Вот некоторые беглые зарисовки членов гитлеровской партии, с которыми нам приходилось беседовать.
Клаус Ордовский – работник группы кинохроники при Гданьском гаулейтере Форстере. Он по профессии – кинооператор и режиссер документальных фильмов. Впрочем, документальными эти фильмы назвать весьма трудно по причинам, о которых речь будет ниже…
У Клауса Орловского так называемая артистическая внешность. Тонкое, немного женственное лицо, седой венец волос вокруг «благородного» арийского черепа. Седые, косматые брови. Руки музыканта. Железный перстень на длинном тонком пальце. Когда говорит, часто облизывает розовые узкие губы.
Что же снимал господин режиссер?
– Разные события в жизни нашего города, – объясняет он услужливо. – Приезд рейхсминистра доктора Геббельса.

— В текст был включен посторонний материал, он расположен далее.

-- ==== Sys2Proof/Word.lean ====
section
/-! DEFINITION. The word types of the AKX-2408 and the index types of its units (rules R4, R5, R9). -/

namespace Sys2Proof

/-- One byte; byte order is little-endian throughout (R4). -/
abbrev Byte := BitVec 8
/-- A 16-bit word. -/
abbrev Half := BitVec 16
/-- A 32-bit word: the width of every register (R28). -/
abbrev Word := BitVec 32
/-- A 64-bit word. -/
abbrev DWord := BitVec 64
/-- A 48-bit device-local physical address (R9, R23). -/
abbrev Addr := BitVec 48
/-- A tower index, T0 to T7 (R9). -/
abbrev Tower := Fin 8
/-- A context number, 0 to 15; context 15 is the lantern slice (R9). -/
abbrev CtxId := Fin 16
/-- A mailbox number, 0 to 63 (R9). -/
abbrev MboxId := Fin 64
/-- A fabric port by its port code: T+, T−, S+, S−, D+, D− (R384). -/
abbrev PortCode := Fin 6

end Sys2Proof
end

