-- ==== Sys2Proof/Syntax.lean ====
section
/-! DEFINITION. The commands of the block: one constructor per row of the opcode table, with the row's operands. -/

namespace Sys2Proof

open Machine
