-- ==== Sys2Proof/Machine/MatrixData.lean ====
section
/-! DEFINITION. Tile-job and loop descriptors, operand elements, chunk sums and output elements of the matrix engine
(R71 to R74, R90, R94 to R109, R125, R134 to R142). -/

namespace Sys2Proof.Machine

/-- Bits [hi:lo] of word `i` of a descriptor. -/
def dfld (d : List Nat) (i hi lo : Nat) : Nat := d.getD i 0 / 2 ^ lo % 2 ^ (hi - lo + 1)
/-- A 48-bit address in words `i` and `i + 1` (R91). -/
def daddr (d : List Nat) (i : Nat) : Nat := d.getD i 0 + d.getD (i + 1) 0 % 2 ^ 16 * 2 ^ 32
/-- The reserved bits [31:16] of an address field's upper word are 0 (R91). -/
def daddrOk (d : List Nat) (i : Nat) : Bool := d.getD (i + 1) 0 / 2 ^ 16 == 0

/-- Fields of a tile-job descriptor (R90). -/
def MtxJob.kind (j : MtxJob) : Nat := dfld j.desc 0 3 0
def MtxJob.fmtA (j : MtxJob) : Fmt := (Fmt.ofCode (dfld j.desc 0 7 4)).getD .e4m3
def MtxJob.fmtB (j : MtxJob) : Fmt := (Fmt.ofCode (dfld j.desc 0 11 8)).getD .e4m3
def MtxJob.fmtOut (j : MtxJob) : Fmt := (Fmt.ofCode (dfld j.desc 0 15 12)).getD .fp32
def MtxJob.route (j : MtxJob) : Nat := dfld j.desc 0 19 18
def MtxJob.accInit (j : MtxJob) : Bool := dfld j.desc 0 20 20 == 1
def MtxJob.skipEn (j : MtxJob) : Bool := dfld j.desc 0 21 21 == 1
def MtxJob.slotBase (j : MtxJob) : Nat := dfld j.desc 1 4 0
def MtxJob.srStream (j : MtxJob) : Nat := dfld j.desc 1 31 16
def MtxJob.sparse24 (j : MtxJob) : Bool := j.kind == 1 || j.kind == 3 || j.kind == 5
def MtxJob.hasOcc (j : MtxJob) : Bool := j.kind == 2 || j.kind == 3
def MtxJob.ragged (j : MtxJob) : Bool := j.kind == 4 || j.kind == 5
def MtxJob.intJob (j : MtxJob) : Bool := j.fmtA.isInt

/-- Rows and columns of a tile shape (R90, R123). -/
def shapeDims (shape : Nat) : Nat × Nat :=
  match shape with
  | 0 => (512, 512) | 1 => (256, 1024) | 2 => (1024, 256) | _ => (2048, 128)

def MtxJob.rows (j : MtxJob) : Nat := (shapeDims (dfld j.desc 0 17 16)).1
def MtxJob.cols (j : MtxJob) : Nat := (shapeDims (dfld j.desc 0 17 16)).2

/-- Dense K elements per chunk of a format's rate class: the class of the slower operand has the fewer (R82). -/
def classChunk (f : Fmt) : Nat :=
  match f with
  | .e3m2 => 1024 | .e2m3 => 1024 | .e2m1 => 1024 | .mxE3m2 => 1024 | .mxE2m3 => 1024 | .mxE2m1 => 1024
  | .e4m3 => 512 | .e5m2 => 512 | .mxE4m3 => 512 | .mxE5m2 => 512
  | .fp16 => 256 | .bf16 => 256 | .int8 => 256 | .int4 => 256 | .fp32 => 256

/-- K elements per chunk of two operand formats, doubled for a 2:4 kind (R82). -/
def chunkLenOf (a b : Fmt) (sparse : Bool) : Nat := (min (classChunk a) (classChunk b)) * (if sparse then 2 else 1)

def MtxJob.chunkLen (j : MtxJob) : Nat := chunkLenOf j.fmtA j.fmtB j.sparse24

/-- Chunks of a tile (R141). -/
def MtxJob.chunks (j : MtxJob) : Nat := (j.k + j.chunkLen - 1) / j.chunkLen

/-- Loop descriptor fields (R125). -/
def MtxJob.lda (j : MtxJob) : Nat := j.loop.getD 9 0
def MtxJob.ldb (j : MtxJob) : Nat := j.loop.getD 10 0
def MtxJob.ldo (j : MtxJob) : Nat := j.loop.getD 11 0
def MtxJob.aMantle (j : MtxJob) : Nat := dfld j.loop 0 11 10
def MtxJob.outMantle (j : MtxJob) : Nat := dfld j.loop 0 13 12

/-! ### Operand elements (R94, R101 to R108, R135, R136, R138) -/

/-- Element `i` of the stored row at `row`, scaled: a mantle row, an MX row with its scale bytes at `srow`, or a plain
row under exponent `e` (R63, R65, R135). -/
def State.operand (s : State) (fmt : Fmt) (mantle row srow : Nat) (e : Int) (i : Nat) : FVal :=
  if mantle != 0 then fmt.decode (s.mantleRead row mantle fmt i)
  else if fmt.isMx then mxDecode fmt (s.byte (srow + i / 32)).toNat (s.elemCode row fmt.bits i)
  else (fmt.decode (s.elemCode row fmt.bits i)).scale (-e)

/-- Input position and channel of element (m, k) in convolution mode, `none` where the hem unit supplies it (R136). -/
def convPos (l : List Nat) (m k : Nat) : Option (Nat × Nat) :=
  let outW := dfld l 20 15 0; let outH := dfld l 20 31 16; let outT := dfld l 21 15 0; let cIn := dfld l 21 31 16
  let inW : Int := dfld l 18 15 0; let inH : Int := dfld l 18 31 16; let inT : Int := dfld l 19 15 0
  let kx := dfld l 22 3 0; let ky := dfld l 22 7 4
  let sx := dfld l 22 15 12; let sy := dfld l 22 19 16; let st := dfld l 22 23 20
  let dilX := dfld l 22 27 24; let dilY := dfld l 22 31 28; let dilT := dfld l 23 3 0
  let padX := dfld l 23 11 4; let padY := dfld l 23 19 12; let padT := dfld l 23 27 20
  let xo := m % outW; let yo := m / outW % outH; let tO := m / outW / outH % outT; let b := m / outW / outH / outT
  let c := k % cIn; let dx := k / cIn % kx; let dy := k / cIn / kx % ky; let dt := k / cIn / kx / ky
  let xi : Int := xo * sx - padX + dx * dilX
  let yi : Int := yo * sy - padY + dy * dilY
  let ti : Int := tO * st - padT + dt * dilT
  if xi < 0 || xi ≥ inW || yi < 0 || yi ≥ inH || ti < 0 || ti ≥ inT then none
  else some ((((b : Int) * inT + ti) * inH + yi) * inW + xi |>.toNat, c)

/-- Scale bytes of one stored row of `n` elements (R566). -/
def scaleRow (n : Nat) : Nat := (n + 31) / 32

/-- Element (m, k) of A (R135, R136, R138). -/
def State.aElem (s : State) (j : MtxJob) (m k : Nat) : FVal :=
  let base := daddr j.desc 6
  let sbase := daddr j.desc 12
  if m ≥ j.m || k ≥ j.k then .zero
  else if j.conv then
    match convPos j.loop m k with
    | none => .zero
    | some (pos, c) =>
      let cs := dfld j.loop 24 15 0
      if j.aMantle != 0 then j.fmtA.decode (s.mantleRead base j.aMantle j.fmtA (pos * cs + c))
      else if j.fmtA.isMx then
        mxDecode j.fmtA (s.byte (sbase + pos * scaleRow cs + c / 32)).toNat (s.elemCode base j.fmtA.bits (pos * cs + c))
      else (j.fmtA.decode (s.elemCode base j.fmtA.bits (pos * cs + c))).scale (-j.ea)
  else s.operand j.fmtA j.aMantle (base + m * j.lda) (sbase + m * scaleRow (j.loop.getD 8 0)) j.ea k

/-- B's base, scale base and metadata base of a ragged group (R103, R115). -/
def MtxJob.bBase (j : MtxJob) (g : Nat) : Nat := daddr j.desc 8 + (if j.ragged then g * j.desc.getD 27 0 * 256 else 0)
def MtxJob.bScale (j : MtxJob) (g : Nat) : Nat := daddr j.desc 14 + (if j.ragged then g * j.desc.getD 28 0 * 16 else 0)
def MtxJob.metaBase (j : MtxJob) (g : Nat) : Nat := daddr j.desc 18 + (if j.ragged then g * j.desc.getD 29 0 * 256 else 0)

/-- Stored elements behind a row of B (R566). -/
def MtxJob.bStored (j : MtxJob) : Nat := let kc := j.loop.getD 8 0; if j.sparse24 then (kc + 1) / 2 else kc

/-- The occupancy bit of block (nb, kb) of B (R106). -/
def State.occBit (s : State) (j : MtxJob) (nb kb : Nat) : Bool :=
  s.word (daddr j.desc 20 + 4 * (nb * ((j.k + 1023) / 1024) + kb / 32)) / 2 ^ (kb % 32) % 2 == 1

/-- The metadata entry of group `g` of column `n`: the first and second kept position (R102, R103). -/
def State.metaEntry (s : State) (j : MtxJob) (grp n g : Nat) : Nat × Nat :=
  let w := s.word (j.metaBase grp + 4 * (n * ((j.k + 31) / 32) + g / 8)) / 2 ^ (4 * (g % 8))
  (w % 4, w / 4 % 4)

/-- Element (n, k) of B in group `grp`: a dead block and an invalid metadata entry give zero (R105, R108, R138), and so does a
position that a 2:4 group does not keep (R101). Only a dead block's products are zero whatever A holds (R108): the other zeros are
multiplied as any operand, so that an infinite or NaN element of A gives NaN under R74 (DEDUCED, log entry 20). -/
def State.bElem (s : State) (j : MtxJob) (grp n k : Nat) : FVal :=
  let e : Int := if j.intJob then 0 else j.eb.getD grp 0
  let row := j.bBase grp + n * j.ldb
  let srow := j.bScale grp + n * scaleRow j.bStored
  if n ≥ j.n || k ≥ j.k then .zero
  else if j.hasOcc && !s.occBit j (n / 32) (k / 32) then .zero
  else if j.sparse24 then
    let (p, q) := s.metaEntry j grp n (k / 4)
    if p ≥ q then .zero
    else if k % 4 == p then s.operand j.fmtB 0 row srow e (2 * (k / 4))
    else if k % 4 == q then s.operand j.fmtB 0 row srow e (2 * (k / 4) + 1)
    else .zero
  else s.operand j.fmtB 0 row srow e k

/-- A metadata entry of column `n` in the K positions of chunk `c` is invalid, dead blocks apart, whose entries the device does
not read (R105, R108). -/
def State.metaBad (s : State) (j : MtxJob) (grp n c : Nat) : Bool :=
  j.sparse24 && (List.range (j.chunkLen / 4)).any fun g =>
    let gg := c * (j.chunkLen / 4) + g
    4 * gg < j.k && !(j.hasOcc && !s.occBit j (n / 32) (gg / 8)) && (let (p, q) := s.metaEntry j grp n gg; p ≥ q)

/-! ### Attention operands (R237, R242, R260) -/

/-- Fields of an attention descriptor (R243). -/
def Att.pass (a : Att) : Nat := dfld a.words 0 1 0
def Att.causal (a : Att) : Bool := dfld a.words 0 3 3 == 1
def Att.biasEn (a : Att) : Bool := dfld a.words 0 4 4 == 1
def Att.fmtP (a : Att) : Fmt := (Fmt.ofCode (dfld a.words 0 15 12)).getD .bf16
def Att.fmtO (a : Att) : Fmt := (Fmt.ofCode (dfld a.words 0 19 16)).getD .fp32
def Att.nGlobalQ (a : Att) : Nat := dfld a.words 1 10 0
def Att.nGlobalK (a : Att) : Nat := dfld a.words 1 26 16
/-- FWD (R235). -/
def Att.fwd (a : Att) : Bool := a.pass == 0
/-- The half of a paged token row the score product contracts with: values in GRAD, keys otherwise (R237, R258). -/
def Att.scoreHalf (a : Att) : Nat := if a.pass == 2 then 1 else 0

/-- Bytes of one P tile of the stage, and the address of element (r, j) of the tile of visit parity `par` (R242; log entry
35: the tile is stored row by row). -/
def MtxJob.stageTile (j : MtxJob) (a : Att) : Nat := j.rows * j.cols * (a.fmtP.bits / 8)
def MtxJob.stageAddr (j : MtxJob) (a : Att) (par r col : Nat) : Nat :=
  daddr a.words 20 + par * j.stageTile a + (r * j.cols + col) * (a.fmtP.bits / 8)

Выступление господина Фрика. Разные рекламные кадры… И некоторые инсценировки…
Что за «некоторые инсценировки»? Господин Клаус Ордовский молчит. Впрочем, пожалуйста, он может рассказать. Он готов все рассказать советским офицерам. Ведь он же не виноват, – его заставляли эти проклятые главари, удравшие в последний момент из Гданьска на подводной лодке.
В 1941 году, перед началом массовых уничтожений поляков и евреев, понадобилась соответствующая агитационная кинохроника. Клаус Ордовский написал небольшой сценарий, – он ведь немножко литератор. Сценарий был прочитан и утвержден местным руководителем войск СС Вильгельмом Хут.
Сразу же начали с'емки. Был арендован на день лучший ресторан Гданьска «Альказар», столы уставлены яствами, шампанским, хрусталем. Из концлагеря Кокошкен были привезены несколько десятков евреев. Их побрили, велели снять лохмотья, надели на них отличные костюмы. Потом посадили за столы «Альказара».
Осветители установили аппаратуру. Загудели «юпитеры». Господин Клаус Ордовский крикнул в рупор: «Приготовиться! Снимаю!» Несчастные, полуживые люди, вытащенные из концлагеря, по команде подняли бокалы. Музыканты на эстраде взвили смычки.
Через два дня на экранах Германии появились сенсационные кадры: «Роскошная жизнь евреев».
Поляку из лагеря дали в руки хлыст и приказали взмахнуть им над спиной немецкого мальчика. Кадры, получившиеся в результате этой инсценировки, назывались: «Польский помещик издевается над немецким ребенком».
Фотографии, сделанные Ордовским, помещались на первых страницах «Штюрмера», «Дас шварце кор», «Данцигер форпостен».
Вот и все. Вот и вся вина члена национал-социалистской партии Клауса Ордовского. Он только выполнял приказ гаулейтера. А вообще его двоюродная сестра в 1934 году была даже замужем за поляком… Клаус Ордовский сообщает об этом торжествующе, как о первостатейном аргументе, характеризующем его свободомыслие и прогрессивный строй убеждений.
Клаус Ордовский делает вид, что не понимает всей подлости своих деяний. Старая гитлеровская проститутка пытается загримироваться девственницей.
Вернера Шранка мы увидели по дороге в Эмаус. Поляки вели его за руки. Лейтенант Красной Армии с трудом защитил этого двуногого от самосуда со стороны иностранных рабочих, встречавшихся со Шранком в одном цехе верфи Шихау.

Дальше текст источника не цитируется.